_TASK DETAILS_. Take the lines below beginning at the line that has "none => some (lim, 4)" and stopping after the line that has "(e, cause) =>", and print them exactly as they are, with no other lines.
──────── DATA LISTING
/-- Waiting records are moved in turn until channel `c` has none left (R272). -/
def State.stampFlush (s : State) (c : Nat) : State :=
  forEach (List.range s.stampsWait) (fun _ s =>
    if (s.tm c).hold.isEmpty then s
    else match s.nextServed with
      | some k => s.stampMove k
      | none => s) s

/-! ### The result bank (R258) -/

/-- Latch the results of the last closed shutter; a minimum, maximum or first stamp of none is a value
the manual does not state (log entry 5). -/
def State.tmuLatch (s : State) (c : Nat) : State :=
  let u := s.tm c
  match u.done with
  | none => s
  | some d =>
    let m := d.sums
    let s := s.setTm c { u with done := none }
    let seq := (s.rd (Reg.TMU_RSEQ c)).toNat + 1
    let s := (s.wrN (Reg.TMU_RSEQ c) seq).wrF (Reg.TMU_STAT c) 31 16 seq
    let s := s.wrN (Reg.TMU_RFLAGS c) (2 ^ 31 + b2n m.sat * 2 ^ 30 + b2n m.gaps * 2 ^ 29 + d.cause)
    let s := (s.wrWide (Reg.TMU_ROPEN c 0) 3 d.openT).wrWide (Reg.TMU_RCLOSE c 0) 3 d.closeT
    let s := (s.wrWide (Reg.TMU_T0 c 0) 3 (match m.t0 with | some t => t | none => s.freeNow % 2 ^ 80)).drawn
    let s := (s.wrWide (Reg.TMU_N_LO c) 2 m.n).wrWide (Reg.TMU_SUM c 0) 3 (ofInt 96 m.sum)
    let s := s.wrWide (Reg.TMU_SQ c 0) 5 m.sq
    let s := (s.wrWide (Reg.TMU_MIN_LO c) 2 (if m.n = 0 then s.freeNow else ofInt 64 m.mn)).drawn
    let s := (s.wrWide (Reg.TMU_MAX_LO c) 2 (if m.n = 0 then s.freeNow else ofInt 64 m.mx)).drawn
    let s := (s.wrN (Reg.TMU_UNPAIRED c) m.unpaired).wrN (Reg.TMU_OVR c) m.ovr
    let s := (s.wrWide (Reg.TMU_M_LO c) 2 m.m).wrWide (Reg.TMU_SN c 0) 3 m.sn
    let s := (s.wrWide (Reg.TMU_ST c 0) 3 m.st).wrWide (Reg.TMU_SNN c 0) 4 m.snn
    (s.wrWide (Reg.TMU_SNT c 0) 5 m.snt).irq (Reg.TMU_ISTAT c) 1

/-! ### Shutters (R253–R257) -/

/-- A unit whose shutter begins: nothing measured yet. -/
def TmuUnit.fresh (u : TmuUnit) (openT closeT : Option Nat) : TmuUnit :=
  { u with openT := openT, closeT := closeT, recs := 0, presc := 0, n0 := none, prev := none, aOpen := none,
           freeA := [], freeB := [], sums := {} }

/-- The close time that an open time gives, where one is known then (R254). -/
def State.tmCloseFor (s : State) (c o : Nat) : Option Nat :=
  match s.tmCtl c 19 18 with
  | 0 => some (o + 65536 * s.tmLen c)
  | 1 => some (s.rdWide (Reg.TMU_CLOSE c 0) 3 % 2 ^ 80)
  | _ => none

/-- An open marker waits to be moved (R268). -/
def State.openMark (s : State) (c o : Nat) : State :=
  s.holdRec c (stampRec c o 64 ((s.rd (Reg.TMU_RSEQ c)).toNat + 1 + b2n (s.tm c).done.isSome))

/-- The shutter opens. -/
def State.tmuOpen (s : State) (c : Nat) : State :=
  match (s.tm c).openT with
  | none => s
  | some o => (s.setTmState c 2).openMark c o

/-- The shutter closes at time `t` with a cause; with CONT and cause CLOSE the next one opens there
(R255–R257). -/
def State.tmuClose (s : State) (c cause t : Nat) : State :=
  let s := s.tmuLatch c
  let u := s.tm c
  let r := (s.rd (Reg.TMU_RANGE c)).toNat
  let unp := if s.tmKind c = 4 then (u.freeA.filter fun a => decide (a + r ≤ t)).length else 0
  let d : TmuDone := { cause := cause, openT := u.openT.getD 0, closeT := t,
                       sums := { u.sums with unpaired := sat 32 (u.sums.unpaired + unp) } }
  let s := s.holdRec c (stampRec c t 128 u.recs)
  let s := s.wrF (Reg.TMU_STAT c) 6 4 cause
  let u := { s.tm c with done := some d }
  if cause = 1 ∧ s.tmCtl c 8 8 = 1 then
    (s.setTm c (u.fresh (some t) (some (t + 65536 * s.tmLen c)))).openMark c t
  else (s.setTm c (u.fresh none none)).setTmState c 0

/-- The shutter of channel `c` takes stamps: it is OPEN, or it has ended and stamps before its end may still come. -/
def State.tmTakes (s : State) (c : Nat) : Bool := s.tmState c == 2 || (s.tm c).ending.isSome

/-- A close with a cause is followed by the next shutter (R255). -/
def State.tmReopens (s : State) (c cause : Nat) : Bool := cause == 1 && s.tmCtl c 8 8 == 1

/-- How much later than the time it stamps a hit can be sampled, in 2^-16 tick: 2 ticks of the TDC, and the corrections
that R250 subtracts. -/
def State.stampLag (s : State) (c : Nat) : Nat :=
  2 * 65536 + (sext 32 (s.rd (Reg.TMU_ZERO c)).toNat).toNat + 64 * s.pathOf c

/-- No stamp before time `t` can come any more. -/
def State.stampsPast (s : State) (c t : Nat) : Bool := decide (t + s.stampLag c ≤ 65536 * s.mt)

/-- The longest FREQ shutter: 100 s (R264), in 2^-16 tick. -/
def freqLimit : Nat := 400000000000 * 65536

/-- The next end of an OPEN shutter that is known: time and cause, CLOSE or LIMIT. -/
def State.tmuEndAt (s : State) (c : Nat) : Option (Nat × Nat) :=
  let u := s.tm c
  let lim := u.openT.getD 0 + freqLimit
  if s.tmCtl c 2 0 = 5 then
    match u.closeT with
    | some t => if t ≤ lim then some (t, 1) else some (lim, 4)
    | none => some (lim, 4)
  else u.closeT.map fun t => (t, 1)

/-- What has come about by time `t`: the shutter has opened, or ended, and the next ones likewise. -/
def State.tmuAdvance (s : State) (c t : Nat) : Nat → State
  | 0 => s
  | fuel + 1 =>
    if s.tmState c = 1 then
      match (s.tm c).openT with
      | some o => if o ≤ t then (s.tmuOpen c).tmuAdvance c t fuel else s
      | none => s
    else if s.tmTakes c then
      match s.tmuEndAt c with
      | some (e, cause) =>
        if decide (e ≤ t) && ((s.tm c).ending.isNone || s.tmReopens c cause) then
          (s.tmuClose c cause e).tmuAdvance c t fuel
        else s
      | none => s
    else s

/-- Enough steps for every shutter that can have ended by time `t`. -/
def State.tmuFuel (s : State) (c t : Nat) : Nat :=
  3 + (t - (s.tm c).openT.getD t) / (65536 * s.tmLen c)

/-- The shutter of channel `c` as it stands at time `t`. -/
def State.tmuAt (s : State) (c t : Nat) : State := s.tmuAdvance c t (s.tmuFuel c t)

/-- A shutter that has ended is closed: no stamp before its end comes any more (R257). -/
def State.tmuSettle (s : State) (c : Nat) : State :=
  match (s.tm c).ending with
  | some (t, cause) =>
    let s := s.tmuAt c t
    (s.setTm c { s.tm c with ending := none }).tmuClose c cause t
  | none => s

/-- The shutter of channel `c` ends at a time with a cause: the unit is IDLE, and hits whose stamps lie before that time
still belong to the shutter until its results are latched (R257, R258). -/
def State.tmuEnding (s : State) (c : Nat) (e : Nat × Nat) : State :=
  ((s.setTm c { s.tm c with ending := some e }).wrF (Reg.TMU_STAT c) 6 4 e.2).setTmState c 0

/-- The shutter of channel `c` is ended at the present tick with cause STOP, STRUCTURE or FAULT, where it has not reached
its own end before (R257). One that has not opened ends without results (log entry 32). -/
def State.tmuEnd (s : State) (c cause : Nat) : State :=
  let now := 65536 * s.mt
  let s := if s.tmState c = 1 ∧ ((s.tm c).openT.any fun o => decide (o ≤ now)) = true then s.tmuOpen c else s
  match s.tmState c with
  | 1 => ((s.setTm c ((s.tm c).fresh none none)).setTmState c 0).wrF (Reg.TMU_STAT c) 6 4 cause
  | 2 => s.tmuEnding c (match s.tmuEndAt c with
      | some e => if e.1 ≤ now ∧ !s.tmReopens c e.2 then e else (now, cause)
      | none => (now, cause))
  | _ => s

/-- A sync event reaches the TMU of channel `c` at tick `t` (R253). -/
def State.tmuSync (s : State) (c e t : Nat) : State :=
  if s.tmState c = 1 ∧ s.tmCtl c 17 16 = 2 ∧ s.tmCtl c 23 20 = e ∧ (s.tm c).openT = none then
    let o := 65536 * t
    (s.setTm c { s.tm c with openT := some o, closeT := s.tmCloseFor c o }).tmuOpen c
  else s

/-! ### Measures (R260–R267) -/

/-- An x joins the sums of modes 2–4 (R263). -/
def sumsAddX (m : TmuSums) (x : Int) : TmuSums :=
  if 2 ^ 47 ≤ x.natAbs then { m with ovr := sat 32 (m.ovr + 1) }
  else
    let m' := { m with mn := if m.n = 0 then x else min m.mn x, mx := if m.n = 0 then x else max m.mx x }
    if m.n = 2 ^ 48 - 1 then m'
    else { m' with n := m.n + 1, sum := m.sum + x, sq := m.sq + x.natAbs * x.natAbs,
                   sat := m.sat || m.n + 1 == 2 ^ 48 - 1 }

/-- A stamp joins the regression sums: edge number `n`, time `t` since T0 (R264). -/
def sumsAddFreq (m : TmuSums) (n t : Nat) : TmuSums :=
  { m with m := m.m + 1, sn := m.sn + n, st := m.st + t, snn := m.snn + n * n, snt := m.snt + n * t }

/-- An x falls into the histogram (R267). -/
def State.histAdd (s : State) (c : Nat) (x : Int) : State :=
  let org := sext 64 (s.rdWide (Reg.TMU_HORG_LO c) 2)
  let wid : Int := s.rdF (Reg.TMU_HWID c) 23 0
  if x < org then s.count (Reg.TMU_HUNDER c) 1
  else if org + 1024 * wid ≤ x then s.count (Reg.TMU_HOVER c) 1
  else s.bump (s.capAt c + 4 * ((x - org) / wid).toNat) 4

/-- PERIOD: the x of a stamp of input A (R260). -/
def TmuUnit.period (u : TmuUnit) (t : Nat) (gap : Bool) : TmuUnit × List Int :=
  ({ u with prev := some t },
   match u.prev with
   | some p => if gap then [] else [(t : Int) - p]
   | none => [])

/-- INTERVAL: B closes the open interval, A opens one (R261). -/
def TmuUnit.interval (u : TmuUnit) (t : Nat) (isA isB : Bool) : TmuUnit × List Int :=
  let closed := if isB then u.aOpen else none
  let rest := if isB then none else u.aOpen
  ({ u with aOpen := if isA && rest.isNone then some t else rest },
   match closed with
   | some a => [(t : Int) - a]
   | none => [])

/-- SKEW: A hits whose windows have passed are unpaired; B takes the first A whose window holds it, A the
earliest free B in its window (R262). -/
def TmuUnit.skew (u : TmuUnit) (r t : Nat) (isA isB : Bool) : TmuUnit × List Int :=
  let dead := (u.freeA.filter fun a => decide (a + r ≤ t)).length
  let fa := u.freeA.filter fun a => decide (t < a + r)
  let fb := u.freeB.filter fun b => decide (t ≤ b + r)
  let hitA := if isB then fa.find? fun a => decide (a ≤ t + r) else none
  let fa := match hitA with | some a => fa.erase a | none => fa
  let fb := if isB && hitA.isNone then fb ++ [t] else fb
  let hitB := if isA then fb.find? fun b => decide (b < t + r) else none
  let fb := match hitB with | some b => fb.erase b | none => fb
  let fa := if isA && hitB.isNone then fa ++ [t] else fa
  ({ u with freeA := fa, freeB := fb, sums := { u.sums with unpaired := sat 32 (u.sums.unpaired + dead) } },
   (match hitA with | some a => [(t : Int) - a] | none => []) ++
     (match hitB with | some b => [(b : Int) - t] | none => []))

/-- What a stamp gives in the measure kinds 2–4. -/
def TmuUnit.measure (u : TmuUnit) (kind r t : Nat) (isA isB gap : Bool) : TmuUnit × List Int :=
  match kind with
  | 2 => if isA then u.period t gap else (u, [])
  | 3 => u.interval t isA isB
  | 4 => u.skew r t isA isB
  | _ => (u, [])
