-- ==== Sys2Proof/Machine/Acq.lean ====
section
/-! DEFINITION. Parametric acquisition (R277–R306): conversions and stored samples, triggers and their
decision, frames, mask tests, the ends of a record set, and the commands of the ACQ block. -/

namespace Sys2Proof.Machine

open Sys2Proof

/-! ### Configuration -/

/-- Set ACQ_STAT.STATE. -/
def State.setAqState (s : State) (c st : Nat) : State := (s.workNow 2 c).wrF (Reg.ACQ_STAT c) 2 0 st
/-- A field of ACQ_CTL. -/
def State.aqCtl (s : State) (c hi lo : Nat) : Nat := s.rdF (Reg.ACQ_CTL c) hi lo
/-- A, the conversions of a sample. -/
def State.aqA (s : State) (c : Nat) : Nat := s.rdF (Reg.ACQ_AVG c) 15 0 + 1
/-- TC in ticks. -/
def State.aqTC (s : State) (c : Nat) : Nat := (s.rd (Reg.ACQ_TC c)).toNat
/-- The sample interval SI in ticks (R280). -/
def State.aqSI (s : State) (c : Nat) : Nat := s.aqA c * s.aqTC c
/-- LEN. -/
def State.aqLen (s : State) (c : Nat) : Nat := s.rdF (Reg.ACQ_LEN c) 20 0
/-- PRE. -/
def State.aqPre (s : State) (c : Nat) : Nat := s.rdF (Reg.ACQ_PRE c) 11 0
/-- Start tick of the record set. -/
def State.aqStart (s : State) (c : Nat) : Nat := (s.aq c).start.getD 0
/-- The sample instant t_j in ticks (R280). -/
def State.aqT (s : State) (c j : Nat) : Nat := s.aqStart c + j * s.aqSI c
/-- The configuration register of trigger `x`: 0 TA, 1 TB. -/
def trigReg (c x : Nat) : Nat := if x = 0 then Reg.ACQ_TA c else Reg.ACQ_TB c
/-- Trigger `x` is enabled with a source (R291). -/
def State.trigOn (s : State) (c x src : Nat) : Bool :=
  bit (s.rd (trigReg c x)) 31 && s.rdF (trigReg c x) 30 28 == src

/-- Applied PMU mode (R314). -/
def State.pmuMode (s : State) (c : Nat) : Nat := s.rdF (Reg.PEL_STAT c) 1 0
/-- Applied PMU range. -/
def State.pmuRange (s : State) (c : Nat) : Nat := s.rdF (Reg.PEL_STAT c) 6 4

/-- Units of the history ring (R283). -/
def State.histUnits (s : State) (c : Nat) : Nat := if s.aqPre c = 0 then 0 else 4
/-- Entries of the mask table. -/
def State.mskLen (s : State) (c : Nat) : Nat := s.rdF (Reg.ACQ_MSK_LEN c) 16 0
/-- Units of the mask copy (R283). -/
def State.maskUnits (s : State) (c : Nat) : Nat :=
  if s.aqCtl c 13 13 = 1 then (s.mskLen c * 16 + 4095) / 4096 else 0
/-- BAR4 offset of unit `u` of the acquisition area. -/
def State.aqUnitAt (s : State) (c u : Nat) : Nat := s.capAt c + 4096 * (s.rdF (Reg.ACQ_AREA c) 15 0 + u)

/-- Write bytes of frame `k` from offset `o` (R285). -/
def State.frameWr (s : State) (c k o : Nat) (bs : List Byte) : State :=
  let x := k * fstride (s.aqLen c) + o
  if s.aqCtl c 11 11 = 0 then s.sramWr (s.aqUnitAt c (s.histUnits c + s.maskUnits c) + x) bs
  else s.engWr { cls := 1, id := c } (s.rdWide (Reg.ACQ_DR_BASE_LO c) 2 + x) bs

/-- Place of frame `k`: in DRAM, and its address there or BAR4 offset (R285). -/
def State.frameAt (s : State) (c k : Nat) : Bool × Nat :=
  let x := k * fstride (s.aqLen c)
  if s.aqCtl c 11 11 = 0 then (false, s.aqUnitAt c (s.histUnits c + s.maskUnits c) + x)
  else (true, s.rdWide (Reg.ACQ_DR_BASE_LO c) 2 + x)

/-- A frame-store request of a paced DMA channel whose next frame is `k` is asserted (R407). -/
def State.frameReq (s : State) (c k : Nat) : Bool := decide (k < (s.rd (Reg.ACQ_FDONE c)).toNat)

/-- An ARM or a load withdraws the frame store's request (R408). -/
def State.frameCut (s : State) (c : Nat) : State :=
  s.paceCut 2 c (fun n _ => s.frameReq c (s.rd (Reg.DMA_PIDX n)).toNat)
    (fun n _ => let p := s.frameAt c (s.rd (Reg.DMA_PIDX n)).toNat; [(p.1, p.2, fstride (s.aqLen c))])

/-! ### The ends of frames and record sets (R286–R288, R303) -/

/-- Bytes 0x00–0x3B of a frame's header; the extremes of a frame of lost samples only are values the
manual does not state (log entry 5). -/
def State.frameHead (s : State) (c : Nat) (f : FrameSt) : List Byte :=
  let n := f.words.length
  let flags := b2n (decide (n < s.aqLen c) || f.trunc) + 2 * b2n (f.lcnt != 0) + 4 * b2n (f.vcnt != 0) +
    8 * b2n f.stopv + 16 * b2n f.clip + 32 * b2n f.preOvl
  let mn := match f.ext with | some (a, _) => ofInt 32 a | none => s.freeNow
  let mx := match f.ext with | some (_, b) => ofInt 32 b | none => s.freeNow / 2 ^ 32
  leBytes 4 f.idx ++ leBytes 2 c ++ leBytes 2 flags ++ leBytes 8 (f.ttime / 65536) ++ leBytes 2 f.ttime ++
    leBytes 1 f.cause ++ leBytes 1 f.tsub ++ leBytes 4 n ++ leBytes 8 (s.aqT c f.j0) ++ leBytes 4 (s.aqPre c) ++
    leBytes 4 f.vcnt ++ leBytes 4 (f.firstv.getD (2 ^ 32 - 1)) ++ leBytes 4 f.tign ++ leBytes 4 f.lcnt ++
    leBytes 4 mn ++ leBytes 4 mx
────────────────
_RESPONSE_.
    | none => some (lim, 4)
  else u.closeT.map fun t => (t, 1)

/-- What has come about by time `t`: the shutter has opened, or ended, and the next ones likewise. -/
def State.tmuAdvance (s : State) (c t : Nat) : Nat → State
  | 0 => s
  | fuel + 1 =>
    if s.tmState c = 1 then
      match (s.tm c).openT with
      | some o => if o ≤ t then (s.tmuOpen c).tmuAdvance c t fuel else s
      | none => s
    else if s.tmTakes c then
      match s.tmuEndAt c with
      | some (e, cause) =>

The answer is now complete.